To overcome these uncertainties, EPRI, both in collaboration with its member power companies and in joint efforts with EPA and DOE, initiated a comprehensive programme to collect more data. Tests are being conducted in pilot slipstream devices (ie using actual flue gas from power plants) and on full-scale systems, in some cases both at the same site. The experience to date has been on sites burning PRB coals, which inherently produce virtually no oxidised mercury. Results from the first few test sites show that the oxidation rate across SCR catalysts is a strong function of space velocity (a measure of the quantity of catalyst in the SCR relative to the flue gas flow rate). The tests averaged around 10-30 per cent oxidation of elemental mercury with fresh catalyst at space velocities normally found in SCR systems and was virtually zero on a catalyst that had been in use for slightly over one year. For bituminous coals, with chlorine present in the flue gas and intrinsic oxidised mercury levels > 65 per cent, initial field results suggest that the SCR catalyst will perform better as a mercury oxidation enhancer, potentially allowing the entire system to reduce mercury emissions by over 80 per cent. Tests to be conducted in late 2001 and early-mid 2002 should provide answers to these questions.
Suppliers suggest that sorbent costs, assumed to be around $0.50/lb in our current estimates, could be reduced by moving to lower grade materials. Other approaches are being considered to reduce sorbent costs. The combined use of alkali (eg, calcium hydroxide) and ACI has been shown to reduce ACI demand considerably in a single, one-day test at a site firing low-sulphur eastern bituminous coal with sufficient chlorine to produce a high percentage of oxidised mercury. EPRI and DOE have also been seeking catalysts that could be used at low temperatures to oxidise mercury and enhance capture by SO2 controls. Palladium-based catalysts and some SCR-type catalysts can oxidise as much as 70-90 per cent of the elemental mercury in the flue gas.

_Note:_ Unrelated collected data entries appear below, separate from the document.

-- ==== Sys2Proof/Laws/State.lean ====
section
/-! SUPPORT. One lemma per field of State for each named update: what it writes, and that it leaves the rest. -/

namespace Sys2Proof.Laws

open Sys2Proof.Machine

variable (s : State)

/-! ### `draw` -/

@[simp] theorem draw_cfg (x y : Int) (c : Color) : (draw x y c s).cfg = s.cfg := rfl
@[simp] theorem draw_cur (x y : Int) (c : Color) : (draw x y c s).cur = s.cur := rfl
@[simp] theorem draw_prev (x y : Int) (c : Color) : (draw x y c s).prev = s.prev := rfl
@[simp] theorem draw_prevColor (x y : Int) (c : Color) : (draw x y c s).prevColor = s.prevColor := rfl
@[simp] theorem draw_blinkCnt (x y : Int) (c : Color) : (draw x y c s).blinkCnt = s.blinkCnt := rfl
@[simp] theorem draw_blinkOn (x y : Int) (c : Color) : (draw x y c s).blinkOn = s.blinkOn := rfl
@[simp] theorem draw_mode (x y : Int) (c : Color) : (draw x y c s).mode = s.mode := rfl
@[simp] theorem draw_sel (x y : Int) (c : Color) : (draw x y c s).sel = s.sel := rfl
@[simp] theorem draw_drawColor (x y : Int) (c : Color) : (draw x y c s).drawColor = s.drawColor := rfl
@[simp] theorem draw_joy (x y : Int) (c : Color) : (draw x y c s).joy = s.joy := rfl
@[simp] theorem draw_btnPrev (x y : Int) (c : Color) : (draw x y c s).btnPrev = s.btnPrev := rfl
@[simp] theorem draw_btnFlag (x y : Int) (c : Color) : (draw x y c s).btnFlag = s.btnFlag := rfl
@[simp] theorem draw_key (x y : Int) (c : Color) : (draw x y c s).key = s.key := rfl
@[simp] theorem draw_accLine (x y : Int) (c : Color) : (draw x y c s).accLine = s.accLine := rfl
@[simp] theorem draw_accRect (x y : Int) (c : Color) : (draw x y c s).accRect = s.accRect := rfl
@[simp] theorem draw_accTri (x y : Int) (c : Color) : (draw x y c s).accTri = s.accTri := rfl
@[simp] theorem draw_seq (x y : Int) (c : Color) : (draw x y c s).seq = s.seq := rfl
@[simp] theorem draw_axisI (x y : Int) (c : Color) : (draw x y c s).axisI = s.axisI := rfl
@[simp] theorem draw_colI (x y : Int) (c : Color) : (draw x y c s).colI = s.colI := rfl
@[simp] theorem draw_rowI (x y : Int) (c : Color) : (draw x y c s).rowI = s.rowI := rfl
@[simp] theorem draw_pairI (x y : Int) (c : Color) : (draw x y c s).pairI = s.pairI := rfl
@[simp] theorem draw_colmI (x y : Int) (c : Color) : (draw x y c s).colmI = s.colmI := rfl
@[simp] theorem draw_scanMask (x y : Int) (c : Color) : (draw x y c s).scanMask = s.scanMask := rfl
@[simp] theorem draw_scanHit (x y : Int) (c : Color) : (draw x y c s).scanHit = s.scanHit := rfl
@[simp] theorem draw_sample (x y : Int) (c : Color) : (draw x y c s).sample = s.sample := rfl
@[simp] theorem draw_fresh (x y : Int) (c : Color) : (draw x y c s).fresh = s.fresh := rfl
@[simp] theorem draw_movementDue (x y : Int) (c : Color) : (draw x y c s).movementDue = s.movementDue := rfl
@[simp] theorem draw_conv (x y : Int) (c : Color) : (draw x y c s).conv = s.conv := rfl
@[simp] theorem draw_timerDiv (x y : Int) (c : Color) : (draw x y c s).timerDiv = s.timerDiv := rfl
@[simp] theorem draw_timerCnt (x y : Int) (c : Color) : (draw x y c s).timerCnt = s.timerCnt := rfl
@[simp] theorem draw_oe (x y : Int) (c : Color) : (draw x y c s).oe = s.oe := rfl
@[simp] theorem draw_lat (x y : Int) (c : Color) : (draw x y c s).lat = s.lat := rfl
@[simp] theorem draw_clk (x y : Int) (c : Color) : (draw x y c s).clk = s.clk := rfl
@[simp] theorem draw_busUpper (x y : Int) (c : Color) : (draw x y c s).busUpper = s.busUpper := rfl
@[simp] theorem draw_busLower (x y : Int) (c : Color) : (draw x y c s).busLower = s.busLower := rfl
@[simp] theorem draw_rowAddr (x y : Int) (c : Color) : (draw x y c s).rowAddr = s.rowAddr := rfl
@[simp] theorem draw_colDrive (x y : Int) (c : Color) : (draw x y c s).colDrive = s.colDrive := rfl
@[simp] theorem draw_fb (x y : Int) (c : Color) : (draw x y c s).fb = drawCell s.cfg c s.fb ⟨x, y⟩ := rfl
@[simp] theorem draw_adcIn (x y : Int) (c : Color) : (draw x y c s).adcIn = s.adcIn := rfl
@[simp] theorem draw_button (x y : Int) (c : Color) : (draw x y c s).button = s.button := rfl
@[simp] theorem draw_keysDown (x y : Int) (c : Color) : (draw x y c s).keysDown = s.keysDown := rfl
@[simp] theorem draw_moves (x y : Int) (c : Color) : (draw x y c s).moves = s.moves := rfl
@[simp] theorem draw_trace (x y : Int) (c : Color) : (draw x y c s).trace = s.trace := rfl

/-! ### `drawCells` -/

@[simp] theorem drawCells_cfg (ps : List Point) (c : Color) : (drawCells ps c s).cfg = s.cfg := rfl
@[simp] theorem drawCells_cur (ps : List Point) (c : Color) : (drawCells ps c s).cur = s.cur := rfl
@[simp] theorem drawCells_prev (ps : List Point) (c : Color) : (drawCells ps c s).prev = s.prev := rfl
@[simp] theorem drawCells_prevColor (ps : List Point) (c : Color) : (drawCells ps c s).prevColor = s.prevColor := rfl
@[simp] theorem drawCells_blinkCnt (ps : List Point) (c : Color) : (drawCells ps c s).blinkCnt = s.blinkCnt := rfl
@[simp] theorem drawCells_blinkOn (ps : List Point) (c : Color) : (drawCells ps c s).blinkOn = s.blinkOn := rfl
@[simp] theorem drawCells_mode (ps : List Point) (c : Color) : (drawCells ps c s).mode = s.mode := rfl
@[simp] theorem drawCells_sel (ps : List Point) (c : Color) : (drawCells ps c s).sel = s.sel := rfl
@[simp] theorem drawCells_drawColor (ps : List Point) (c : Color) : (drawCells ps c s).drawColor = s.drawColor := rfl
@[simp] theorem drawCells_joy (ps : List Point) (c : Color) : (drawCells ps c s).joy = s.joy := rfl
@[simp] theorem drawCells_btnPrev (ps : List Point) (c : Color) : (drawCells ps c s).btnPrev = s.btnPrev := rfl
@[simp] theorem drawCells_btnFlag (ps : List Point) (c : Color) : (drawCells ps c s).btnFlag = s.btnFlag := rfl
@[simp] theorem drawCells_key (ps : List Point) (c : Color) : (drawCells ps c s).key = s.key := rfl
@[simp] theorem drawCells_accLine (ps : List Point) (c : Color) : (drawCells ps c s).accLine = s.accLine := rfl
@[simp] theorem drawCells_accRect (ps : List Point) (c : Color) : (drawCells ps c s).accRect = s.accRect := rfl
@[simp] theorem drawCells_accTri (ps : List Point) (c : Color) : (drawCells ps c s).accTri = s.accTri := rfl
@[simp] theorem drawCells_seq (ps : List Point) (c : Color) : (drawCells ps c s).seq = s.seq := rfl
@[simp] theorem drawCells_axisI (ps : List Point) (c : Color) : (drawCells ps c s).axisI = s.axisI := rfl
@[simp] theorem drawCells_colI (ps : List Point) (c : Color) : (drawCells ps c s).colI = s.colI := rfl
@[simp] theorem drawCells_rowI (ps : List Point) (c : Color) : (drawCells ps c s).rowI = s.rowI := rfl
@[simp] theorem drawCells_pairI (ps : List Point) (c : Color) : (drawCells ps c s).pairI = s.pairI := rfl
@[simp] theorem drawCells_colmI (ps : List Point) (c : Color) : (drawCells ps c s).colmI = s.colmI := rfl
@[simp] theorem drawCells_scanMask (ps : List Point) (c : Color) : (drawCells ps c s).scanMask = s.scanMask := rfl
@[simp] theorem drawCells_scanHit (ps : List Point) (c : Color) : (drawCells ps c s).scanHit = s.scanHit := rfl
@[simp] theorem drawCells_sample (ps : List Point) (c : Color) : (drawCells ps c s).sample = s.sample := rfl
@[simp] theorem drawCells_fresh (ps : List Point) (c : Color) : (drawCells ps c s).fresh = s.fresh := rfl
@[simp] theorem drawCells_movementDue (ps : List Point) (c : Color) : (drawCells ps c s).movementDue = s.movementDue := rfl
@[simp] theorem drawCells_conv (ps : List Point) (c : Color) : (drawCells ps c s).conv = s.conv := rfl
@[simp] theorem drawCells_timerDiv (ps : List Point) (c : Color) : (drawCells ps c s).timerDiv = s.timerDiv := rfl
@[simp] theorem drawCells_timerCnt (ps : List Point) (c : Color) : (drawCells ps c s).timerCnt = s.timerCnt := rfl
@[simp] theorem drawCells_oe (ps : List Point) (c : Color) : (drawCells ps c s).oe = s.oe := rfl
@[simp] theorem drawCells_lat (ps : List Point) (c : Color) : (drawCells ps c s).lat = s.lat := rfl
@[simp] theorem drawCells_clk (ps : List Point) (c : Color) : (drawCells ps c s).clk = s.clk := rfl
@[simp] theorem drawCells_busUpper (ps : List Point) (c : Color) : (drawCells ps c s).busUpper = s.busUpper := rfl
@[simp] theorem drawCells_busLower (ps : List Point) (c : Color) : (drawCells ps c s).busLower = s.busLower := rfl
@[simp] theorem drawCells_rowAddr (ps : List Point) (c : Color) : (drawCells ps c s).rowAddr = s.rowAddr := rfl
@[simp] theorem drawCells_colDrive (ps : List Point) (c : Color) : (drawCells ps c s).colDrive = s.colDrive := rfl
@[simp] theorem drawCells_fb (ps : List Point) (c : Color) : (drawCells ps c s).fb = ps.foldl (drawCell s.cfg c) s.fb := rfl
@[simp] theorem drawCells_adcIn (ps : List Point) (c : Color) : (drawCells ps c s).adcIn = s.adcIn := rfl
@[simp] theorem drawCells_button (ps : List Point) (c : Color) : (drawCells ps c s).button = s.button := rfl
@[simp] theorem drawCells_keysDown (ps : List Point) (c : Color) : (drawCells ps c s).keysDown = s.keysDown := rfl
@[simp] theorem drawCells_moves (ps : List Point) (c : Color) : (drawCells ps c s).moves = s.moves := rfl
@[simp] theorem drawCells_trace (ps : List Point) (c : Color) : (drawCells ps c s).trace = s.trace := rfl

EPRI is also beginning to assess the feasibility of injecting chemical additives to promote oxidation of mercury. Some form of chlorine, such as common salt or calcium chloride, are logical contenders, but most power plant operators are reluctant to add these corrosive materials to their boilers. This concern becomes more acute as the plants install deeply-staged low-NOx combustion systems to meet stringent NOx limits.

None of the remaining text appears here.